Text input is ~3× higher on Azure (357 vs 119): Even with cached text added (119 + 64 = 183), 174 tokens are unaccounted for. Could the default system instructions (which the model ships with — I did not set any custom instructions) be tokenized and billed but excluded from the response.done usage?
Text output is ~1.5× higher on Azure (181 vs 117): Could Whisper's transcription output be billed under this text-output meter?

What I've verified

This was the only session on this deployment that day — no background usage.
I logged all 162 server events to JSON. There is exactly one response.done with non-zero tokens.
Only one input_audio_buffer.committed event (one audio turn).
The conversation.item.input_audio_transcription.completed event reported "usage": {"type": "duration", "seconds": 0}.
A benign VAD error (buffer too small) occurred after the response — this does not trigger billing.

Questions

How does Azure map response.done usage fields to billing meters? Is there documented mapping, especially for cached vs non-cached tokens?
Does Whisper transcription get billed under the same gpt rt aud mn in and gpt rt txt mn out meters as the main model — even when transcription.completed reports duration-based usage?
Are there hidden "internal" tokens (default system instructions, audio framing overhead, internal chain-of-thought) that Azure bills but response.done does not report?
Is response.done usage intended to reflect actual billing, or is it only an approximation?
Has anyone successfully reconciled response.done token counts with Azure Cost Management for the Realtime API?

Environment

SDK: OpenAI .NET NuGet package (OpenAI.Realtime namespace)
Runtime: .NET 10
Azure region: Sweden Central
Model: gpt-realtime-mini-2025-12-15
Date: March 31, 2026

Suchitra Suregaunkar 11,470 Reputation points Microsoft External Staff Moderator

2026-04-01T00:50:55.64+00:00

Hello hamed

We are looking into this issue and will keep you posted updates.

Thanks,
Suchitra.
hamed 50 Reputation points

2026-04-02T16:37:29.1566667+00:00

Thank you for your detailed and very clear explanation in your previous reply, it was extremely helpful.

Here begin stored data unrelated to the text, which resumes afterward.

-- ==== Sys2Proof/Laws/Lcd.lean ====
section
/-! SUPPORT. What one chip does (20_memory.md R73), said once: a sample, a byte, the four nibbles of the cold start; and
that no operation breaks a memory's canonical form. -/

namespace Sys2Proof.Machine

/-! ### The canonical form -/

theorem execute_wf {x : LcdChip} (hx : x.ddram.wf = true) (n : Nat) (rs : Bool) (h l : Nibble) :
    (x.execute n rs h l).ddram.wf = true := by
  unfold LcdChip.execute LcdChip.data LcdChip.command
  split_ifs <;> first | exact hx | exact wf_write hx _ _ | exact clearedDdram_wf

theorem sample_wf {x : LcdChip} (hx : x.ddram.wf = true) (n : Nat) (rs : Bool) (d : Nibble) :
    (x.sample n rs d).ddram.wf = true := by
  unfold LcdChip.sample
  split_ifs
  · exact execute_wf hx _ _ _ _
  · exact execute_wf (x := { x with regs := { x.regs with phase := false } }) hx _ _ _ _
  · exact hx

/-- The three memories of a state are in canonical form. -/
def State.canonical (s : State) : Prop := s.buf.wf = true ∧ s.lcdA.ddram.wf = true ∧ s.lcdB.ddram.wf = true

theorem emit_canonical {s : State} (h : s.canonical) (e : Event) : (emit e s).canonical := by
  unfold emit
  cases fallingEdge s.pins e with
  | none => exact h
  | some c =>
    cases c
    · exact ⟨h.1, sample_wf h.2.1 _ _ _, h.2.2⟩
    · exact ⟨h.1, h.2.1, sample_wf h.2.2 _ _ _⟩

theorem emitAll_canonical {s : State} (h : s.canonical) (es : List Event) : (emitAll es s).canonical := by
  induction es generalizing s with
  | nil => exact h
  | cons e es ih => exact ih (emit_canonical h e)

theorem runOp_canonical {s : State} (h : s.canonical) (op : SeqOp) : (runOp op s).canonical := by
  cases op with
  | event e => exact emit_canonical h e
  | bus i => exact emitAll_canonical h _
  | store i v => exact ⟨wf_write h.1 _ _, h.2⟩
  | column k => exact h
  | cursor l k => exact h
  | ready => exact h

/-- Every run of operations keeps the canonical form of the three memories. -/
theorem runOps_canonical {s : State} (h : s.canonical) (ops : List SeqOp) : (runOps ops s).canonical := by
  induction ops generalizing s with
  | nil => exact h
  | cons op ops ih => exact ih (runOp_canonical h op)

/-! ### Which chip an operation changes -/

theorem lcd_writeByte (c c' : Chip) (m : RsMode) (b : Byte) (s : State) :
    (emitAll (writeByteEvents c m b) s).lcd c' =
      if c' = c then ((s.lcd c).sample s.freeCtr (rsLevel m) (hi b)).sample (s.freeCtr + 1) (rsLevel m) (lo b)
      else s.lcd c' := by
  rw [emitAll_writeByte]; cases c <;> cases c' <;> simp [State.lcd, State.setLcd]

theorem lcd_loneNibble (c c' : Chip) (n : Nibble) (s : State) :
    (emitAll (loneNibbleEvents c n) s).lcd c' = if c' = c then (s.lcd c).sample s.freeCtr s.pins.rs n else s.lcd c' := by
  rw [emitAll_loneNibble]; cases c <;> cases c' <;> simp [State.lcd, State.setLcd]

@[simp] theorem lcd_wait (w : TimeParam) (c : Chip) (s : State) : (emit (.wait w) s).lcd c = s.lcd c := by
  cases c <;> rfl
@[simp] theorem lcd_rs (b : Bool) (c : Chip) (s : State) : (emit (.rs b) s).lcd c = s.lcd c := by cases c <;> rfl
@[simp] theorem lcd_d (n : Nibble) (c : Chip) (s : State) : (emit (.d n) s).lcd c = s.lcd c := by cases c <;> rfl
@[simp] theorem lcd_setBuf (s : State) (m : Memory) (c : Chip) : (s.setBuf m).lcd c = s.lcd c := by cases c <;> rfl

/-! ### What a chip does with a byte -/

/-- A chip in step executes the byte it is sent. -/
theorem sample_byte {x : LcdChip} (hx : x.inStep) (n : Nat) (rs : Bool) (h l : Nibble) :
    (x.sample n rs h).sample (n + 1) rs l =
      LcdChip.execute (n + 1) rs h l { x with regs := { x.regs with latch := h } } := by
  obtain ⟨h1, h2, -⟩ := hx
  simp [LcdChip.sample, h1, h2]

/-- A position command sets the address (30_encoding.md R100). -/
theorem command_setPosition (n : Nat) (a : BitVec 7) (x : LcdChip) :
    LcdChip.command n (hi (setPositionByte a)) (lo (setPositionByte a)) x = { x with regs := { x.regs with ac := a } } := by
  have : ∀ a : BitVec 7, (hi (setPositionByte a)).getLsbD 3 = true ∧
      (hi (setPositionByte a) ++ lo (setPositionByte a)).setWidth 7 = a := by decide
  simp only [LcdChip.command, this, if_true]

/-- What a cleared display RAM reads as. -/
theorem read_clearedDdram (a : Nat) :
    clearedDdram.read a = if a ≤ 0x27 ∨ 0x40 ≤ a ∧ a ≤ 0x67 then some 0x20 else none := by
  by_cases h : a < 128
  · have : ∀ a < 128, clearedDdram.read a = if a ≤ 0x27 ∨ 0x40 ≤ a ∧ a ≤ 0x67 then some 0x20 else none := by
      decide
    exact this a h
  · rw [if_neg (by omega)]
    have : ∀ m : Memory, (∀ c ∈ m, c.1 < 128) → m.read a = none := by
      intro m
      induction m with
      | nil => intro _; rfl
      | cons x m ih =>
        intro hm
        have := hm x (by simp)
        simp only [Memory.read]
        rw [if_neg (by omega)]
        exact ih fun c hc => hm c (by simp [hc])
    exact this _ (by decide)

/-- A command of a chip between two bytes leaves it between two bytes. -/
theorem command_phase {x : LcdChip} (hp : x.regs.phase = false) (n : Nat) (h l : Nibble) :
    (LcdChip.command n h l x).regs.phase = false := by
  unfold LcdChip.command
  split_ifs <;> first | exact hp | rfl

/-- The last three nibbles of the cold start bring a chip between two bytes into 4-bit mode. -/
theorem coldStart_three {x : LcdChip} (hp : x.regs.phase = false) (n2 n3 n4 : Nat) :
    let y := ((x.sample n2 false 3).sample n3 false 3).sample n4 false 2
    y.regs.mode8 = false ∧ y.regs.phase = false := by
  obtain ⟨⟨m, p, l, ac, i, sh, d, cs, bl, tl, f⟩, dd⟩ := x
  cases hp
  cases m <;> simp [LcdChip.sample, LcdChip.execute, LcdChip.command]

/-- Whatever a chip was doing, the four nibbles of the cold start bring it into 4-bit mode between two bytes
(40_bus_driver.md R139). -/
theorem coldStart_four (x : LcdChip) (n1 n2 n3 n4 : Nat) :
    let y := (((x.sample n1 false 3).sample n2 false 3).sample n3 false 3).sample n4 false 2
    y.regs.mode8 = false ∧ y.regs.phase = false := by
  by_cases h : x.regs.mode8 = false ∧ x.regs.phase = false
  · obtain ⟨⟨m, p, l, ac, i, sh, d, cs, bl, tl, f⟩, dd⟩ := x
    obtain ⟨h1, h2⟩ := h
    cases h1; cases h2
    simp [LcdChip.sample, LcdChip.execute, LcdChip.command]
  · by_cases hm : x.regs.mode8 = true
    · have e : x.sample n1 false 3 = LcdChip.command n1 3 (Config.freeNibble n1) x := by
        simp [LcdChip.sample, hm, LcdChip.execute]
      exact coldStart_three (by rw [e]; simp [LcdChip.command]) _ _ _
    · have hp : x.regs.phase = true := by
        by_contra h'; exact h ⟨by simpa using hm, by simpa using h'⟩
      have e : x.sample n1 false 3 =
          LcdChip.command n1 x.regs.latch 3 { x with regs := { x.regs with phase := false } } := by
        simp [LcdChip.sample, hm, hp, LcdChip.execute]
      exact coldStart_three (by rw [e]; exact command_phase rfl _ _ _) _ _ _

end Sys2Proof.Machine
end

I have one more question regarding billing granularity:

Right now, Azure Cost Management only provides daily aggregated costs for the entire resource. However, I need a way (an API or any supported method) to calculate the actual cost of a single user session in my application.

My goal is not to match token usage with billing. What I really need is the exact amount of money I am paying to Azure for each individual session where a user interacts with my AI system.

In other words, I need session‑level cost attribution, not daily resource‑level totals.

Is there any recommended or supported approach to achieve this — even if it requires a combined or hybrid method?
Suchitra Suregaunkar 11,470 Reputation points Microsoft External Staff Moderator

2026-04-02T19:54:56.29+00:00
Hello hamed

No, Azure does not currently provide any supported API or built‑in mechanism to calculate the exact Azure OpenAI cost of an individual user session.

Azure Cost Management only supports resource‑level cost attribution with time‑based aggregation (daily/hourly). Session‑level or request‑level billing attribution is not supported today.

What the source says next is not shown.